Par un mémoire en défense, enregistré le 15 octobre 2025, le préfet des Hauts-de-Seine conclut au rejet de la requête.
Il fait valoir que :
les conclusions de la requête tendant à la suspension des décisions portant obligation de quitter le territoire français dans un délai de trente jours et interdiction de retour sur le territoire français pendant une durée d’un an sont irrecevables en raison du caractère suspensif du recours en annulation présenté par M. B… en application des dispositions de l’article L. 722-7 du code de l’entrée et du séjour des étrangers et du droit d’asile ;
la condition d’urgence n’est pas remplie ;
aucun des moyens soulevés n’est de nature à faire naître un doute sérieux sur la légalité de la décision contestée.
Vu :
- les autres pièces du dossier ;
- la requête n° 2509162, enregistrée le 26 mai 2025, par laquelle M. B… demande l’annulation de la décision attaquée.
Vu :
le code de l’entrée et du séjour des étrangers et du droit d’asile ;
le code de justice administrative.
Le président du tribunal a désigné Mme Moinecourt, en application des dispositions de l’article L. 511-2 du code de justice administrative, pour statuer sur les requêtes en référé.
Les parties ont été régulièrement averties du jour de l’audience du 15 octobre 2025 à 14 heures.
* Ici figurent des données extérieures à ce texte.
-- ==== Sys2Proof/Laws/KeepsCommands.lean ====
section
/-! SUPPORT. Keeps (Laws/Keeps.lean) for the operations of transactions, boot, the panel and the console, one lemma per operation and per command. -/

set_option linter.all false

namespace Sys2Proof.Machine

theorem State_setWalker_keeps (p : Nat) (w : Walker) {s0 s : State} (hk : Keeps s0 s) : Keeps s0 (State.setWalker s p w) := by
  unfold State.setWalker
  try dsimp only
  repeat' (first | with_reducible assumption | simp only [keeps_upd_iff] | intro _)

theorem wantPort_keeps (q : Nat) (v : Int) {s0 s : State} (hk : Keeps s0 s) : Keeps s0 (wantPort q v s) := by
  unfold wantPort
  try dsimp only
  repeat' (first | with_reducible assumption | with_reducible apply moveOn_keeps | with_reducible apply State_setPort_keeps | simp only [keeps_upd_iff] | intro _)

theorem drivePort_keeps (cur : Seg) (nxt : Seg) (later : Option Seg) (q : Nat) {s0 s : State} (hk : Keeps s0 s) : Keeps s0 (drivePort cur nxt later q s) := by
  unfold drivePort
  try dsimp only
  repeat' (first | with_reducible assumption | with_reducible apply openTxWindow_keeps | with_reducible apply windowEnd_keeps | with_reducible apply wantPort_keeps | with_reducible apply keeps_ite | split | simp only [keeps_upd_iff] | intro _)

theorem patternFreeze_keeps (c : Nat) (n : Option Nat) {s0 s : State} (hk : Keeps s0 s) : Keeps s0 (patternFreeze c n s) := by
  unfold patternFreeze
  try dsimp only
  repeat' (first | with_reducible assumption | with_reducible apply State_setChan_keeps | with_reducible apply State_clrBit_keeps | with_reducible apply State_setBit_keeps | split | simp only [keeps_upd_iff] | intro _)

theorem walkChannel_keeps (p : Nat) (a : Nat) (b : Nat) (c : Nat) {s0 s : State} (hk : Keeps s0 s) : Keeps s0 (walkChannel p a b c s) := by
  unfold walkChannel
  try dsimp only
  repeat' (first | with_reducible assumption | with_reducible apply releaseCh_keeps | with_reducible apply patternFreeze_keeps | with_reducible apply raiseCh_keeps | with_reducible apply keeps_ite | split | intro _)

theorem walkBoundary_keeps (p : Nat) {s0 s : State} (hk : Keeps s0 s) : Keeps s0 (walkBoundary p s) := by
  unfold walkBoundary
  try dsimp only
  repeat' (first | with_reducible assumption | with_reducible apply irq_keeps | with_reducible apply walkChannel_keeps | with_reducible apply drivePort_keeps | with_reducible apply State_setWalker_keeps | with_reducible apply State_inc_keeps | with_reducible refine forL_keeps (fun _ _ _ => ?_) ?_ | with_reducible apply keeps_ite | split | simp only [keeps_upd_iff] | intro _)

theorem execSegmentBoundary_keeps (p : Nat) {s t : State} (h : execSegmentBoundary p s = .next t) : Keeps s t := by
  unfold execSegmentBoundary at h
  injection h with h
  subst h
  try dsimp only
  repeat' (first | with_reducible assumption | with_reducible exact keeps_refl _ | with_reducible apply walkBoundary_keeps | with_reducible apply keeps_ite | split | intro _)

theorem execPatternTransientEnd_keeps (c : Nat) {s t : State} (h : execPatternTransientEnd c s = .next t) : Keeps s t := by
  unfold execPatternTransientEnd at h
  injection h with h
  subst h
  try dsimp only
  repeat' (first | with_reducible assumption | with_reducible exact keeps_refl _ | with_reducible apply patternFreeze_keeps | with_reducible apply keeps_ite | split | simp only [keeps_upd_iff] | intro _)

theorem walkLeads_keeps (p : Nat) {s0 s : State} (hk : Keeps s0 s) : Keeps s0 (walkLeads p s) := by
  unfold walkLeads
  try dsimp only
  repeat' (first | with_reducible assumption | with_reducible apply wantPort_keeps | with_reducible refine forL_keeps (fun _ _ _ => ?_) ?_ | with_reducible apply keeps_ite | split | simp only [keeps_upd_iff] | intro _)

theorem leadsTick_keeps  {s0 s : State} (hk : Keeps s0 s) : Keeps s0 (leadsTick s) := by
  unfold leadsTick
  try dsimp only
  repeat' (first | with_reducible assumption | with_reducible apply walkLeads_keeps | with_reducible refine forL_keeps (fun _ _ _ => ?_) ?_ | with_reducible apply keeps_ite | split | intro _)

theorem placeWalker_keeps (p : Nat) {s0 s : State} (hk : Keeps s0 s) : Keeps s0 (placeWalker p s) := by
  unfold placeWalker
  try dsimp only
  repeat' (first | with_reducible assumption | with_reducible apply State_setWalker_keeps | split | simp only [keeps_upd_iff] | intro _)

theorem implyChannel_keeps (c : Nat) {s0 s : State} (hk : Keeps s0 s) : Keeps s0 (implyChannel c s) := by
  unfold implyChannel
  try dsimp only
  repeat' (first | with_reducible assumption | with_reducible apply releaseCh_keeps | with_reducible apply patternFreeze_keeps | with_reducible apply raiseCh_keeps | with_reducible apply keeps_ite | split | simp only [keeps_upd_iff] | intro _)

theorem implyPort_keeps (p : Nat) (q : Nat) {s0 s : State} (hk : Keeps s0 s) : Keeps s0 (implyPort p q s) := by
  unfold implyPort
  try dsimp only
  repeat' (first | with_reducible assumption | with_reducible apply wantPort_keeps | with_reducible apply keeps_ite | split | simp only [keeps_upd_iff] | intro _)

theorem actPort_keeps (a : Action) (opener : Option Nat) {s0 s : State} (hk : Keeps s0 s) : Keeps s0 (actPort a opener s) := by
  unfold actPort
  try dsimp only
  repeat' (first | with_reducible assumption | with_reducible apply retarget_keeps | with_reducible apply State_setPort_keeps | with_reducible apply State_set_keeps | with_reducible apply keeps_ite | split | simp only [keeps_upd_iff] | intro _)

theorem actHold_keeps (a : Action) {s0 s : State} (hk : Keeps s0 s) : Keeps s0 (actHold a s) := by
  unfold actHold
  try dsimp only
  repeat' (first | with_reducible assumption | with_reducible apply markWindow_keeps | with_reducible apply State_putBit_keeps | with_reducible apply keeps_ite | split | intro _)

theorem actSwap_keeps (a : Action) {s0 s : State} (hk : Keeps s0 s) : Keeps s0 (actSwap a s) := by
  unfold actSwap
  try dsimp only
  repeat' (first | with_reducible assumption | with_reducible apply endFade_keeps | with_reducible apply beginFade_keeps | with_reducible apply takePermit_keeps | with_reducible apply tapReset_keeps | with_reducible apply State_inc_keeps | with_reducible apply State_set_keeps | with_reducible refine forL_keeps (fun _ _ _ => ?_) ?_ | with_reducible apply keeps_ite | split | intro _)

theorem actFreeze_keeps (a : Action) {s0 s : State} (hk : Keeps s0 s) : Keeps s0 (actFreeze a s) := by
  unfold actFreeze
  try dsimp only
  repeat' (first | with_reducible assumption | with_reducible apply State_putBit_keeps | intro _)

theorem actDc_keeps (a : Action) {s0 s : State} (hk : Keeps s0 s) : Keeps s0 (actDc a s) := by
  unfold actDc
  try dsimp only
  repeat' (first | with_reducible assumption | with_reducible apply State_setChan_keeps | simp only [keeps_upd_iff] | intro _)

theorem actCal_keeps (a : Action) {s0 s : State} (hk : Keeps s0 s) : Keeps s0 (actCal a s) := by
  unfold actCal
  try dsimp only
  repeat' (first | with_reducible assumption | with_reducible apply addPending_keeps | with_reducible apply calBegin_keeps | with_reducible apply keeps_ite | split | intro _)

theorem runAction_keeps (a : Action) (opener : Option Nat) {s0 s : State} (hk : Keeps s0 s) : Keeps s0 (runAction a opener s) := by
  unfold runAction
  try dsimp only
  repeat' (first | with_reducible assumption | with_reducible apply actPort_keeps | with_reducible apply releaseCh_keeps | with_reducible apply raiseCh_keeps | with_reducible apply actHold_keeps | with_reducible apply railSelect_keeps | with_reducible apply actSwap_keeps | with_reducible apply actFreeze_keeps | with_reducible apply actDc_keeps | with_reducible apply takeSnapshot_keeps | with_reducible apply actCal_keeps | with_reducible apply galLaunchTrigger_keeps | with_reducible apply feedSwitch_keeps | split | simp only [keeps_upd_iff] | intro _)

theorem leaveMark_keeps (n : Nat) {s0 s : State} (hk : Keeps s0 s) : Keeps s0 (leaveMark n s) := by
  unfold leaveMark
  try dsimp only
  repeat' (first | with_reducible assumption | simp only [keeps_upd_iff] | intro _)

theorem runEntry_keeps (n : Nat) {s0 s : State} (hk : Keeps s0 s) : Keeps s0 (runEntry n s) := by
  unfold runEntry
  try dsimp only
  repeat' (first | with_reducible assumption | with_reducible apply entryDone_keeps | with_reducible apply leaveMark_keeps | with_reducible apply runAction_keeps | intro _)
Ont été entendus au cours de l’audience publique, tenue en présence de Mme El Moctar, greffière d’audience :
le rapport de Mme Moinecourt, juge des référés ; qui soulève d’office, qui indique, en outre, en application des dispositions des articles R. 611-7 et R. 522-9 du code de justice administrative, que l’ordonnance à intervenir est susceptible d’être fondée sur deux moyens relevés d’office et tirés de :
l’irrecevabilité des conclusions de la requête tendant à la suspension de l’exécution de l’arrêté contesté en tant qu’il porte obligation de quitter le territoire français dans un délai de trente jours et interdiction de retour sur le territoire français pendant une durée d’un an, en raison du caractère suspensif du recours en annulation présenté par M. B… ;
l’irrecevabilité des conclusions tendant à la suspension de l’exécution de la décision portant signalement aux fins de non-admission dans le système d’information Schengen, qui ne présente pas un caractère décisoire ;
les observations de Me Mourre, substituant Me Pigot, représentant M. B…, qui conclut aux mêmes fins par les mêmes moyens qu’elle précise ;
le préfet des Hauts-de-Seine n’était ni présent, ni représenté.
Les parties ont été informées au cours de l’audience publique que la clôture de l’instruction était différée au 16 octobre 2025 à 15 heures.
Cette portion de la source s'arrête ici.